▶ **TASK REQUIREMENTS**
Transcribe only the lines between the first line of the records and the line containing "c'.rf.sBad r = (if", inclusive, exactly as written.

[Saved data entries]

━━━━━━━━━━

-- ==== Sys2Proof/Certificates/Slice0/Terms.lean ====
section
/-!
DEFINITION. The terms the statements are written in: what a command of a family computes, taken from the spec's tables, and
the parts of a state a command leaves alone.
-/

namespace Sys2Proof.Claims

open Sys2Proof.Machine

/-! ### Cores -/

/-- An instruction of a slot may issue: its job's units run, the turn is its context's, its bundles issue, and it meets its interlock
conditions (R61, R214, R228, R235, R265; what that asks of the state is `Obligations.BundlesIssueAsUnits`). -/
def Issues (i : Instr) (s : State) (u : CoreRef) (slot : Nat) : Prop := s.mayIssue i u slot = true

/-- The core as an instruction of a slot finds it: in the running bundle or in the next one (R228; DEDUCED, log entry 7). -/
def found (s : State) (u : CoreRef) (slot : Nat) : Core := (s.core (refKey u)).begin slot

/-- Scalar registers after a write of one (R230, R233): s0 stays zero and unpoisoned, every other scalar register, and every
vector, predicate and descriptor register, keeps what it held. -/
def ScalarWritten (c c' : Core) (rd : SReg) (x : Word64) (bad : Bool) : Prop :=
  c' = { c with rf := { c.rf with s := c'.rf.s, sPoison := c'.rf.sPoison } } ∧
  ∀ r : SReg, c'.rf.sGet r = (if r = rd ∧ r.val ≠ 0 then x else c.rf.sGet r) ∧
    c'.rf.sBad r = (if r = rd ∧ r.val ≠ 0 then bad else c.rf.sBad r)

/-- What a scalar arithmetic instruction computes (R239): its core, its destination, its result from the registers as the
bundle found them, and the sources whose poison it passes on. -/
def scalarForm : Instr → Option (CoreRef × SReg × (RegFile → Word64) × List SReg)
  | .li u rd imm => some (u, rd, fun _ => BitVec.ofInt 64 imm.toInt, [])
  | .lih u rd ra imm => some (u, rd, fun r => BitVec.ofNat 64 (imm.toNat * 2 ^ 32 + (r.sGet ra).toNat % 2 ^ 32), [ra])
  | .addi u rd ra imm => some (u, rd, fun r => BitVec.ofInt 64 ((r.sGet ra).toInt + imm.toInt), [ra])
  | .add u rd ra rb => some (u, rd, fun r => BitVec.ofNat 64 ((r.sGet ra).toNat + (r.sGet rb).toNat), [ra, rb])
  | .sub u rd ra rb => some (u, rd, fun r => BitVec.ofInt 64 ((r.sGet ra).toInt - (r.sGet rb).toInt), [ra, rb])
  | .mul u rd ra rb => some (u, rd, fun r => BitVec.ofNat 64 ((r.sGet ra).toNat * (r.sGet rb).toNat), [ra, rb])
  | .mulhu u rd ra rb =>
    some (u, rd, fun r => (((r.sGet ra).setWidth 128 * (r.sGet rb).setWidth 128) >>> 64).setWidth 64, [ra, rb])
  | .andS u rd ra rb => some (u, rd, fun r => r.sGet ra &&& r.sGet rb, [ra, rb])
  | .orS u rd ra rb => some (u, rd, fun r => r.sGet ra ||| r.sGet rb, [ra, rb])
  | .xorS u rd ra rb => some (u, rd, fun r => r.sGet ra ^^^ r.sGet rb, [ra, rb])
  | .shl u rd ra rb => some (u, rd, fun r => BitVec.ofNat 64 ((r.sGet ra).toNat * 2 ^ ((r.sGet rb).toNat % 64)), [ra, rb])
  | .shr u rd ra rb => some (u, rd, fun r => BitVec.ofNat 64 ((r.sGet ra).toNat / 2 ^ ((r.sGet rb).toNat % 64)), [ra, rb])
  | .sra u rd ra rb =>
    some (u, rd, fun r => BitVec.ofInt 64 ((r.sGet ra).toInt / 2 ^ ((r.sGet rb).toNat % 64)), [ra, rb])
  | .minS u rd ra rb => some (u, rd, fun r => BitVec.ofInt 64 (min (r.sGet ra).toInt (r.sGet rb).toInt), [ra, rb])
  | .maxS u rd ra rb => some (u, rd, fun r => BitVec.ofInt 64 (max (r.sGet ra).toInt (r.sGet rb).toInt), [ra, rb])
  | .minu u rd ra rb => some (u, rd, fun r => BitVec.ofNat 64 (min (r.sGet ra).toNat (r.sGet rb).toNat), [ra, rb])
  | .maxu u rd ra rb => some (u, rd, fun r => BitVec.ofNat 64 (max (r.sGet ra).toNat (r.sGet rb).toNat), [ra, rb])
  | .slt u rd ra rb => some (u, rd, fun r => if (r.sGet ra).toInt < (r.sGet rb).toInt then 1#64 else 0#64, [ra, rb])
  | .sltu u rd ra rb => some (u, rd, fun r => if (r.sGet ra).toNat < (r.sGet rb).toNat then 1#64 else 0#64, [ra, rb])
  | .sel u rd ra rb rc =>
    some (u, rd, fun r => if r.sGet rc = 0#64 then r.sGet rb else r.sGet ra, [ra, rb, rc])
  | _ => none

/-- A scalar load of the control slot: its core, destination, base, offset and size (R239). -/
def loadForm : Instr → Option (CoreRef × SReg × SReg × BitVec 32 × Nat)
  | .sld u rd ra imm => some (u, rd, ra, imm, 8)
  | .sldW u rd ra imm => some (u, rd, ra, imm, 4)
  | _ => none

/-- A scalar store of the control slot: its core, source, base, offset and size (R239). -/
def storeForm : Instr → Option (CoreRef × SReg × SReg × BitVec 32 × Nat)
  | .sst u rd ra imm => some (u, rd, ra, imm, 8)
  | .sstW u rd ra imm => some (u, rd, ra, imm, 4)
  | _ => none

/-- The scratchpad address of a scalar load or store: ra + sext(imm) (R239). -/
def scalarAddr (c : Core) (ra : SReg) (imm : BitVec 32) : Nat := (c.rf0.sGet ra + BitVec.ofInt 64 imm.toInt).toNat

/-- A core of which only the scratchpad changed, with the count of tags that it lost unconsumed (R223). -/
def SpadOnly (c c' : Core) : Prop :=
  c' = { c with spad := c'.spad, spadPoison := c'.spadPoison, spadTag := c'.spadTag, movUnconsumed := c'.movUnconsumed }

/-- Bytes that lie in one line of the scratchpad were written: they hold, every other byte keeps; the line is poisoned when the write is,
or when it was and is not written whole (R233); a whole line loses its deferred tag, which counts as unconsumed (R206, R223); every
other line keeps both. -/
def LineStored (c c' : Core) (a : Nat) (bs : List Byte) (bad : Bool) : Prop :=
  SpadOnly c c' ∧
  (∀ i, i < bs.length → c'.spadByte (a + i) = bs.getD i 0#8) ∧
  (∀ x, x < a ∨ a + bs.length ≤ x → c'.spadByte x = c.spadByte x) ∧
  (∀ l, c'.lineBad l = if l = a / 64 then bad || (decide (bs.length < 64) && c.lineBad l) else c.lineBad l) ∧
  (∀ l, c'.lineTag l = if l = a / 64 ∧ 64 ≤ bs.length then none else c.lineTag l) ∧
  c'.movUnconsumed = c.movUnconsumed + (if 64 ≤ bs.length ∧ (c.lineTag (a / 64)).isSome = true then 1 else 0)
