/-- The device refuses with NOT_AUTHORITY any order that arrives over the channel of an authority that is not selected (R592),
be it the mailbox, the management port or the SMBus; the device is up and not locked (R604). -/
def Obligations.OtherChannelsAreNotAuthority : Prop :=
  ∀ (i : Instr) (o : OrderFrom) (op : Nat) (s : State) (r : List Byte),
    orderForm i = some (o, op) → s.mgmtUp = true → s.locked = false → orderOp r = op →
    (o = .network r → s.authority ≠ netChannel → exec i s = .next (s.orderEnds o (.answer auNotAuthority))) ∧
    (o = .smbus r → s.authority ≠ rotChannel → exec i s = .next (s.orderEnds o (.answer auNotAuthority))) ∧
    (s.perst = false → s.order = none → s.authority ≠ rotChannel →
      exec .authMailboxGo s = .next ((s.setFld .hifAuthCtl 32 1 1).orderEnds .mailbox (.answer auNotAuthority)))

/-- The memories and registers after reset are in canonical form. What reset leaves: the registers at the values their tables
state (R123, R337, R385, R530, R540, R620, R687), memories and tables empty, no pen and no job, every queue empty. That what no
register shows is empty, and that the keep store is factory-blank, is the model's choice (log entries 1 and 2). -/
def Obligations.ResetStateIsAsStated : Prop :=
  (Memory.wf State.reset = true) ∧
  (State.reset.reg .devFntabAddr = 0#64 ∧ State.reset.reg .hbmRetireCfg = 3#64 ∧ State.reset.reg .xglPolicy = 0x75304#64 ∧
   State.reset.reg .errPolicy = 0x1E03#64 ∧ (∀ c, 1 ≤ c → c ≤ 22 → State.reset.reg .errWxThresh c = wxThreshReset c) ∧
   (∀ r, r < 4096 → State.reset.reg .hifRingCtl r = 0#64 ∧ State.reset.reg .hifRingStat r = 0#64) ∧
   State.reset.pending = [] ∧ State.reset.packets = [] ∧ State.reset.order = none ∧ State.reset.injection = none ∧
   (∀ k, State.reset.core k = {}) ∧ (∀ p, State.reset.job p = none ∧ (State.reset.pen p).present = false) ∧
   (∀ p, State.reset.port p = {}) ∧ (∀ fn, SMap.get (fun _ => []) State.reset.evq fn = []))
end

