-- ==== Sys2Proof/Laws/State.lean ====
section
/-!
SUPPORT. The small lemmas of the state: for each update the fields it leaves alone, and what each accessor reads after each
write.
-/

namespace Sys2Proof.Machine

variable (s : State)

/-! ### Reading after writing -/

/-- A register reads the value written to it. -/
@[simp] theorem State.reg_setReg_self (n : RegName) (x : Word64) (ix fn : Nat) :
    (s.setReg n x ix fn).reg n ix fn = x := by simp [State.reg, State.setReg]

/-- A register of another key keeps its value. -/
theorem State.reg_setReg_ne (n m : RegName) (x : Word64) (ix fn jx gn : Nat) (h : m.key gn jx ≠ n.key fn ix) :
    (s.setReg n x ix fn).reg m jx gn = s.reg m jx gn := by simp [State.reg, State.setReg, SMap.get_set_ne _ _ _ _ _ h]

@[simp] theorem State.core_setCore_self (k : Nat) (x : Core) : (s.setCore k x).core k = x := by
  simp [State.core, State.setCore]

theorem State.core_setCore_ne (k j : Nat) (x : Core) (h : j ≠ k) : (s.setCore k x).core j = s.core j := by
  simp [State.core, State.setCore, SMap.get_set_ne _ _ _ _ _ h]

@[simp] theorem State.pen_setPen_self (k : Nat) (x : PenS) : (s.setPen k x).pen k = x := by
  simp [State.pen, State.setPen]

theorem State.pen_setPen_ne (k j : Nat) (x : PenS) (h : j ≠ k) : (s.setPen k x).pen j = s.pen j := by
  simp [State.pen, State.setPen, SMap.get_set_ne _ _ _ _ _ h]

@[simp] theorem State.port_setPort_self (k : Nat) (x : XPort) : (s.setPort k x).port k = x := by
  simp [State.port, State.setPort]

theorem State.port_setPort_ne (k j : Nat) (x : XPort) (h : j ≠ k) : (s.setPort k x).port j = s.port j := by
  simp [State.port, State.setPort, SMap.get_set_ne _ _ _ _ _ h]

@[simp] theorem State.bay_setBay_self (k : Nat) (x : Bay) : (s.setBay k x).bay k = x := by
  simp [State.bay, State.setBay]

theorem State.bay_setBay_ne (k j : Nat) (x : Bay) (h : j ≠ k) : (s.setBay k x).bay j = s.bay j := by
  simp [State.bay, State.setBay, SMap.get_set_ne _ _ _ _ _ h]

@[simp] theorem State.unit_setUnit_self (k : Nat) (x : UnitS) : (s.setUnit k x).unit k = x := by
  simp [State.unit, State.setUnit]

theorem State.unit_setUnit_ne (k j : Nat) (x : UnitS) (h : j ≠ k) : (s.setUnit k x).unit j = s.unit j := by
  simp [State.unit, State.setUnit, SMap.get_set_ne _ _ _ _ _ h]

@[simp] theorem State.ring_setRing_self (k : Nat) (x : RingS) : (s.setRing k x).ring k = x := by
  simp [State.ring, State.setRing]

theorem State.ring_setRing_ne (k j : Nat) (x : RingS) (h : j ≠ k) : (s.setRing k x).ring j = s.ring j := by
  simp [State.ring, State.setRing, SMap.get_set_ne _ _ _ _ _ h]

@[simp] theorem State.core_setReg (n : RegName) (x : Word64) (ix fn : Nat) (j : Nat) : (s.setReg n x ix fn).core j = s.core j := rfl
@[simp] theorem State.core_setPen (p : Nat) (x : PenS) (j : Nat) : (s.setPen p x).core j = s.core j := rfl
@[simp] theorem State.core_setPort (p : Nat) (x : XPort) (j : Nat) : (s.setPort p x).core j = s.core j := rfl
@[simp] theorem State.core_setBay (b : Nat) (x : Bay) (j : Nat) : (s.setBay b x).core j = s.core j := rfl
@[simp] theorem State.core_setUnit (b : Nat) (x : UnitS) (j : Nat) : (s.setUnit b x).core j = s.core j := rfl
@[simp] theorem State.core_setRing (r : Nat) (x : RingS) (j : Nat) : (s.setRing r x).core j = s.core j := rfl
@[simp] theorem State.core_hostWrite (a : Nat) (bs : List Byte) (j : Nat) : (s.hostWrite a bs).core j = s.core j := rfl
@[simp] theorem State.core_markLine (l : Nat) (p : Bool) (j : Nat) : (s.markLine l p).core j = s.core j := rfl
@[simp] theorem State.core_setBytes (a : Nat) (bs : List Byte) (j : Nat) : (s.setBytes a bs).core j = s.core j := rfl
@[simp] theorem State.core_setBad (l : Nat) (b : Bool) (j : Nat) : (s.setBad l b).core j = s.core j := rfl
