-- ==== Sys2Proof/Tests/Slice0.lean ====
section
/-!
SUPPORT. Tests of the model on small states: the well-formedness checks, single steps whose results are worked out from the spec's
tables, and for each statement a state and operands that meet its hypotheses.
-/

namespace Sys2Proof.Tests

open Sys2Proof Sys2Proof.Machine Sys2Proof.Claims

set_option Elab.async false

/-! ### Small states -/

/-- Core 0 of pen 1. -/
def u0 : CoreRef := ⟨1, 0⟩

/-- Pen 1 with bay 0 and a job. -/
def withJob1 (j : Job) : State := { pens := [(1, { present := true, bays := 1#12, job := some j })] }

/-- The job of the tests: two cores of one image. -/
def job2 : Job := { rows := 1, coreImage := [(0, 0), (1, 0)], place := [(0, [0]), (1, [1])] }

/-- Core 0 of pen 1 in a given record. -/
def withCore (c : Core) : State := { withJob1 job2 with cores := [(256, c)] }

/-- A core that runs with given registers, its first 4,096 bytes of scratchpad readable and writable. -/
def running (rf : RegFile) : Core :=
  { run := .running, rf := rf, rf0 := rf, cfg := { regions := [⟨0, true, true, false, 0, 4096⟩], granted := [5], counters := [(5, 0#32)] } }

/-- A state whose core 0 runs with given registers. -/
def run1 (rf : RegFile) : State := withCore (running rf)

/-- Three scalar registers with values. -/
def regs3 (a b c : Word64) : RegFile := { s := [(1, a), (2, b), (3, c)] }

/-- Whether a core of an outcome satisfies a test. -/
def coreAfter (o : Out) (k : Nat) (f : Core → Bool) : Bool := match o with | .next t => f (t.core k) | _ => false

/-- Whether the state of an outcome satisfies a test. -/
def after1 (o : Out) (f : State → Bool) : Bool := match o with | .next t => f t | _ => false

/-- Whether an outcome is a next state that equals the one given. -/
def nextIs (o : Out) (t : State) : Bool := match o with | .next t' => decide (t' = t) | _ => false

/-- Whether an outcome is a fault. -/
def faults (o : Out) : Bool := match o with | .fault _ => true | _ => false

/-! ### Well-formedness: each check refuses an ill-formed term -/

theorem test_wf_accepts : (Instr.add u0 4 1 2).wf = true := by decide
theorem test_wf_pen_zero : (Instr.nop ⟨0, 0⟩).wf = false := by decide
theorem test_wf_pen_thirteen : (Instr.nop ⟨13, 0⟩).wf = false := by decide
theorem test_wf_logical_144 : (Instr.nop ⟨1, 144⟩).wf = false := by decide
theorem test_wf_segments : (Instr.vred u0 false none 0 0 0 0 0 10 .product .fp32).wf = false := by decide
theorem test_wf_lane : (Instr.lossOfLock 0 8).wf = false := by decide
theorem test_wf_line : (Instr.memRead 0 (2 ^ 30) ⟨.good, .good⟩).wf = false := by decide
theorem test_wf_line_write : (Instr.memWrite 0 0 63 [1#8, 2#8] false ⟨.good, .good⟩).wf = false := by decide
theorem test_wf_port : (Instr.train 16 .operator).wf = false := by decide
theorem test_wf_group : (Instr.closeDeadline 1 64).wf = false := by decide
theorem test_wf_site : (Instr.siteFence 168 2).wf = false := by decide
theorem test_wf_detector : (Instr.siteFence 0 23).wf = false := by decide
theorem test_wf_message : (Instr.write 0 { mtype := 4, jobTag := 0#16, srcDev := 0#16, dstDev := 0#16, srcPort := 0 }).wf = false := by decide
theorem test_wf_run_segments : (Instr.codewordReceive 0 8 [] []).wf = false := by decide
theorem test_wf_logical_lane : (Instr.flitReceive 0 8).wf = false := by decide
theorem test_wf_skews : (Instr.trainingComplete 0 0xFF#8 [] 0#8).wf = false := by decide
theorem test_wf_register_length : (Instr.registerWrite 0 0 0 0#64).wf = false := by decide
theorem test_wf_register_range : (Instr.registerWrite 0 (2 ^ 26) 8 0#64).wf = false := by decide

/-! ### The queue and the step -/

/-- A step with one command in front of another. -/
theorem test_step_takes_the_front :
    nextIs (step { State.reset with pending := [.nop u0, .wxBucket] }) { State.reset with pending := [.wxBucket] } = true := by decide +kernel

theorem test_idle_step : nextIs (step State.reset) State.reset = true := by decide +kernel

theorem test_missing_line_faults : faults (exec (.memRead 0 stackLines ⟨.good, .good⟩) State.reset) = true := by decide +kernel

theorem witness_EveryStepKeepsCanonicalForm :
    Memory.wf State.reset = true ∧ (∃ t, step { State.reset with pending := [.memWrite 0 0 0 [7#8] false ⟨.good, .good⟩] } = .next t) :=
  ⟨by decide +kernel, _, rfl⟩

theorem witness_QueueIsFirstInFirstOut : State.reset.pending = [] ∧ ∃ t, exec .wxBucket State.reset = .next t := ⟨rfl, _, rfl⟩

/-! ### The control slot -/

/-- The first three slots of a bundle of core 0 have acted; the matrix slot holds the next one; the core's job is stopped. -/
theorem witness_BundlesIssueAsUnits :
    let s := run1 (regs3 1#64 2#64 0#64)
    let full := withCore { running {} with mx := { arrayQ := List.replicate 4 { cmd := .swap, bundle := 0 } } }
    let held := withCore { running {} with held := some 1 }
    let stopped := { s with diesStopped := true }
    slotOf (.add u0 4 1 2) = some (u0, 0) ∧ slotOf (.mswap u0) = some (u0, 1) ∧ slotOf (.vmov u0 .fp32 none 1 2) = some (u0, 2) ∧
    slotOf (.mstop u0 3) = some (u0, 3) ∧ s.job 1 = some job2 ∧ job2.stopped = none ∧ s.diesStopped = false ∧ job2.fenceHold = false ∧
    turnAllows job2 0 = true ∧ (s.core 256).run = .running ∧ (s.core 256).held = none ∧ (found s u0 0).interlocked (.add u0 4 1 2) = false ∧
    s.bundleHeld u0 (found s u0 0) 0 = false ∧ stopped.canIssue u0 0 = false ∧ (held.core 256).held = some 1 ∧
    held.canIssue u0 1 = true ∧ full.canIssue u0 1 = true ∧ full.ready (.mswap u0) u0 1 = false := by decide +kernel

/-- The control slot issues in a core that runs. -/
theorem witness_issue_of_the_control_slot :
    let s := run1 (regs3 4088#64 5#64 0#64)
    ∀ i ∈ ([.add u0 47 1 2, .sld u0 47 1 0#32, .sldW u0 47 1 4#32, .sst u0 2 1 0#32, .sstW u0 2 1 4#32, .nop u0, .endProg u0, .br u0 9#32,
            .bc u0 .eq 1 2 9#32, .lbeg u0 0 4 1 1#16, .sigAdd u0 true 5#8 0 1#32, .sigAdd u0 false 5#8 3 1#32, .waitGe u0 5#8 0 1#32,
            .waitEq u0 5#8 0 1#32, .syncFence u0, .csrr u0 4 2#12, .csrr u0 4 1#12, .csrw u0 1 2#12, .csrc u0 1 2#12,
            .csrc u0 1 0x100#12] : List Instr), s.mayIssue i u0 0 = true := by decide +kernel
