-- ==== Sys2Proof/Machine/Bits.lean ====
section
/-! DEFINITION. Bit fields, sign extension, byte order, sparse maps in canonical form, and byte memories. -/

namespace Sys2Proof.Machine

/-- Bits hi down to lo of a number (R30). -/
def bitsOf (v hi lo : Nat) : Nat := (v / 2 ^ lo) % 2 ^ (hi + 1 - lo)

/-- Bit n of a number. -/
def bitAt (v n : Nat) : Bool := (v / 2 ^ n) % 2 = 1

/-- The two's complement value of the low w bits. -/
def signedOf (w v : Nat) : Int :=
  let u := v % 2 ^ w
  if 2 * u ≥ 2 ^ w then (u : Int) - 2 ^ w else u

/-- The low w bits of an integer, as a number. -/
def wrapOf (w : Nat) (v : Int) : Nat := (v % 2 ^ w).toNat

/-- `sat` of R66 to a signed integer of w bits. -/
def satSigned (w : Nat) (v : Int) : Int :=
  if v > 2 ^ (w - 1) - 1 then 2 ^ (w - 1) - 1 else if v < -(2 ^ (w - 1)) then -(2 ^ (w - 1)) else v

/-- Clamp to a closed range (R66). -/
def clampInt (lo hi v : Int) : Int := if v < lo then lo else if v > hi then hi else v

/-- A Boolean as a number. -/
def b2n (b : Bool) : Nat := if b then 1 else 0

/-- ⌈a / b⌉. -/
def ceilDiv (a b : Nat) : Nat := (a + b - 1) / b

/-- The bytes of v, least significant first (R24). -/
def leBytes : Nat → Nat → List Byte
  | 0, _ => []
  | n + 1, v => BitVec.ofNat 8 v :: leBytes n (v / 256)

/-- The number whose little-endian bytes these are. -/
def leNat : List Byte → Nat
  | [] => 0
  | b :: bs => b.toNat + 256 * leNat bs

/-- The list f 0, …, f (n − 1). -/
def tabulate (n : Nat) (f : Nat → α) : List α := (List.range n).map f

/-- Replace entry k of a list. -/
def listSet (l : List α) (k : Nat) (x : α) : List α := l.set k x

/-- Change entry k of a list. -/
def listModify (l : List α) (k : Nat) (f : α → α) : List α := l.modify k f

/-- A number packed from w-bit values, value 0 in the lowest bits (R70). -/
def packVals (w : Nat) : List Nat → Nat
  | [] => 0
  | v :: vs => v % 2 ^ w + 2 ^ w * packVals w vs

/-- Value i of a string of w-bit values (R70). -/
def valAt (w i bits : Nat) : Nat := (bits / 2 ^ (w * i)) % 2 ^ w

/-! ## Sparse maps -/

/-- Look up a key in a list sorted by key. -/
def mapGet (k : Nat) : List (Nat × α) → Option α
  | [] => none
  | (j, x) :: m => if j = k then some x else mapGet k m

/-- Insert or replace a key, keeping the keys rising. -/
def mapSet (k : Nat) (x : α) : List (Nat × α) → List (Nat × α)
  | [] => [(k, x)]
  | (j, y) :: m => if k < j then (k, x) :: (j, y) :: m else if k = j then (k, x) :: m else (j, y) :: mapSet k x m

/-- Remove a key. -/
def mapErase (k : Nat) (m : List (Nat × α)) : List (Nat × α) := m.filter (fun p => p.1 ≠ k)

/-- The keys rise strictly. -/
def mapSorted : List (Nat × α) → Bool
  | [] => true
  | [_] => true
  | (j, _) :: (k, y) :: m => decide (j < k) && mapSorted ((k, y) :: m)

/-- Insert a number into a strictly rising list of numbers. -/
def setInsert (k : Nat) : List Nat → List Nat
  | [] => [k]
  | j :: m => if k < j then k :: j :: m else if k = j then j :: m else j :: setInsert k m

/-- Union of two sets. -/
def setUnion (a b : List Nat) : List Nat := a.foldr setInsert b

/-! ## Byte memories

A byte memory lists (address, byte) pairs with strictly rising addresses and no zero byte; an unlisted address reads as
zero (log 2). -/

/-- What an unlisted address reads as (log 2). -/
def memDefault : Byte := 0#8

/-- Read one byte. -/
def memRead (m : List Host.Cell) (a : Nat) : Byte := (mapGet a m).getD memDefault

/-- Write one byte, keeping the canonical form. -/
def memWrite (m : List Host.Cell) (a : Nat) (b : Byte) : List Host.Cell :=
  if b = memDefault then mapErase a m else mapSet a b m

/-- The canonical form: addresses strictly rising, no entry equal to what an unlisted address reads as. -/
def Memory.wf (m : List Host.Cell) : Bool := mapSorted m && m.all (fun p => p.2 ≠ memDefault)

/-- Read n bytes in ascending address order. -/
def memReadBytes (m : List Host.Cell) : Nat → Nat → List Byte
  | _, 0 => []
  | a, n + 1 => memRead m a :: memReadBytes m (a + 1) n

/-- Write bytes in ascending address order. -/
def memWriteBytes (m : List Host.Cell) : Nat → List Byte → List Host.Cell
  | _, [] => m
  | a, b :: bs => memWriteBytes (memWrite m a b) (a + 1) bs

/-- Read a little-endian number of n bytes. -/
def memReadLE (m : List Host.Cell) (a n : Nat) : Nat := leNat (memReadBytes m a n)

/-- Write a little-endian number of n bytes. -/
def memWriteLE (m : List Host.Cell) (a n v : Nat) : List Host.Cell := memWriteBytes m a (leBytes n v)

/-- Keep only the bytes whose address satisfies a test. -/
def memFilter (m : List Host.Cell) (f : Nat → Bool) : List Host.Cell := m.filter (fun p => f p.1)

/-- Add to an address-indexed list of bytes held as versions: the later write stands. -/
def verWrite (m : List Host.Cell) (a : Nat) (b : Byte) : List Host.Cell := mapSet a b m

/-- Write bytes as versions. Versions list zero bytes too, since an absent entry means 'not written'. -/
def verWriteBytes (m : List Host.Cell) : Nat → List Byte → List Host.Cell
  | _, [] => m
  | a, b :: bs => verWriteBytes (verWrite m a b) (a + 1) bs

/-- The versions of `new` over those of `old`. -/
def verMerge (old new : List Host.Cell) : List Host.Cell := new.foldl (fun m p => mapSet p.1 p.2 m) old

/-- The lines (address / 64) that versions touch. -/
def verLines (m : List Host.Cell) : List Nat := m.foldl (fun l p => setInsert (p.1 / 64) l) []

end Sys2Proof.Machine
end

━━━━━━━━━━

▶ **OUTPUT FOR THIS TASK**
-- ==== Sys2Proof/Certificates/Slice0/Terms.lean ====
section
/-!
DEFINITION. The terms the statements are written in: what a command of a family computes, taken from the spec's tables, and
the parts of a state a command leaves alone.
-/

namespace Sys2Proof.Claims

open Sys2Proof.Machine

/-! ### Cores -/

/-- An instruction of a slot may issue: its job's units run, the turn is its context's, its bundles issue, and it meets its interlock
conditions (R61, R214, R228, R235, R265; what that asks of the state is `Obligations.BundlesIssueAsUnits`). -/
def Issues (i : Instr) (s : State) (u : CoreRef) (slot : Nat) : Prop := s.mayIssue i u slot = true

/-- The core as an instruction of a slot finds it: in the running bundle or in the next one (R228; DEDUCED, log entry 7). -/
def found (s : State) (u : CoreRef) (slot : Nat) : Core := (s.core (refKey u)).begin slot

/-- Scalar registers after a write of one (R230, R233): s0 stays zero and unpoisoned, every other scalar register, and every
vector, predicate and descriptor register, keeps what it held. -/
def ScalarWritten (c c' : Core) (rd : SReg) (x : Word64) (bad : Bool) : Prop :=
  c' = { c with rf := { c.rf with s := c'.rf.s, sPoison := c'.rf.sPoison } } ∧
  ∀ r : SReg, c'.rf.sGet r = (if r = rd ∧ r.val ≠ 0 then x else c.rf.sGet r) ∧
    c'.rf.sBad r = (if r = rd ∧ r.val ≠ 0 then bad else c.rf.sBad r)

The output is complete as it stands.